Lender Accused Of Improper Trash-Out After Selling Former REO To Michigan Homebuyer In All-Cash Deal
In Grand Rapids, Michigan, WOOD-TV Channel 8 reports:
- A Gowen couple is filing a federal suit against Deutsche Bank National Trust Company, saying the bank not only stole their belongings, but also, their sense of security. Rick and Sherry Rought say the same bank that sold them a home for their adult daughter is breaking into the house and treating it as a foreclosure.
- The family's plan was simple. The Roughts bought the foreclosed home in cash and fixed it up, then commuted from their primary home, moving in little by little. But six months after the purchase from Deutsche Bank, things started to get complicated.
- "We just went up there one day and there was a note on the door from this company -- a trash-out company," Rick Rought said. "The doors were broken into." The defendants not only changed the locks on the home, but stole some possessions, the Roughts said. All kinds of things were taken -- from a dining room set to the American flag mounted outside the home. "We looked and the curtains were gone, then we started to panic and when we went in, there was virtually nothing left," Sherry Rought said. "Everything was swept out and gone."
- The couple got the Michigan State Police involved, but the investigation led to dead ends: unreturned messages at Deutsche Bank and a third-party company, Field Asset Services, hired by the bank to maintain the property during foreclosure. Field Asset Services broke into the home two other times, the Rought family said, treating the property as though it was still foreclosed.

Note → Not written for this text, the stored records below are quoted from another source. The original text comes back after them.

-- ==== Sys2Proof/Machine/Flags.lean ====
section
/-!
DEFINITION. The only flags of the block: the prefix state (40_prefix_scanner.md R142 to R146) and the
effective widths computed from it (R147, R148). The block has no arithmetic flags (10_state.md R35).
-/

namespace Sys2Proof.Machine

/-! ## What a prefix byte writes -/

/-- A segment override: the last one wins (R142). -/
def PrefixState.override (r : SegReg) (ps : PrefixState) : PrefixState := { ps with seg := some r }

/-- 66: present, not toggled (R143). -/
def PrefixState.operandSize (ps : PrefixState) : PrefixState := { ps with opsz := true }

/-- 67: present, not toggled (R144). -/
def PrefixState.addressSize (ps : PrefixState) : PrefixState := { ps with adsz := true }

/-- F0 (R145). -/
def PrefixState.setLock (ps : PrefixState) : PrefixState := { ps with lock := true }

/-- F2 and F3: the last one wins (R146). -/
def PrefixState.setRep (r : Rep) (ps : PrefixState) : PrefixState := { ps with rep := some r }

/-- The prefix bytes of 30_encoding.md R92 and their effect; `none` for every other byte. -/
def applyPrefix (b : Byte) (ps : PrefixState) : Option PrefixState :=
  match b.toNat with
  | 0x26 => some (ps.override .es)
  | 0x2E => some (ps.override .cs)
  | 0x36 => some (ps.override .ss)
  | 0x3E => some (ps.override .ds)
  | 0x64 => some (ps.override .fs)
  | 0x65 => some (ps.override .gs)
  | 0x66 => some ps.operandSize
  | 0x67 => some ps.addressSize
  | 0xF0 => some ps.setLock
  | 0xF2 => some (ps.setRep .repne)
  | 0xF3 => some (ps.setRep .rep)
  | _ => none

/-! ## Effective widths -/

/-- 32 when exactly one of the segment default and the override is set, else 16 (R147, R148). -/
def effectiveWidth (is32 toggled : Bool) : Width := if is32 != toggled then .s32 else .s16

/-- The effective widths of a request with that prefix state (R147, R148). -/
def effectiveAttrs (is32 : Bool) (ps : PrefixState) : Attrs :=
  ⟨effectiveWidth is32 ps.opsz, effectiveWidth is32 ps.adsz⟩

/-- The widths in force: the latches once set, before that what the scan has found so far (R43; DEDUCED, safe:
log entry 13). -/
def Latches.attrs (l : Latches) : Attrs :=
  let a := effectiveAttrs l.req.is32 l.ps
  ⟨l.osz.getD a.osz, l.asz.getD a.asz⟩

end Sys2Proof.Machine
end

For the story, see 'Bank acts like home is a foreclosure' (Gowen couple files lawsuit against Deutsche Bank).
See also, WZZM-TV Channel 13: Family's recently purchased home, gutted by property removal service:
- The Roughts are telling their story with help from Massachusetts attorney's Joseph DeMello and Carlin Phillips. "They have suffered what many people throughout the United States have been suffering and that is unconscionable conduct at the hands of these multi-billion dollar banks," says DeMello.(1)
(1) DeMello currently represents a Massachusetts couple who got similarly screwed when they bought a foreclosing lender's REO on an all-cash basis, only to have the premises trashed out shortly thereafter. See ABC News: No Mortgage, Still Foreclosed? Bank of America Sued for Seizing Wrong Homes (In the Last Four Months, Three Homeowners Have Sued Bank of America for Mistakenly Foreclosing on Their Homes).
1 comment:
I'm representing a family in WA state that had their property seized prematurely by GMAC,FAFS and a local contractor. In WA,the owner has 20days after the auction before anyone has standing to make them leave. My clients did not get 20 days, it was 10 or so, and their personal property was taken to the dump or sold to the neighbors.
GMAC knew the timing exactly as they moved to lift the bankruptcy stay so they could foreclose.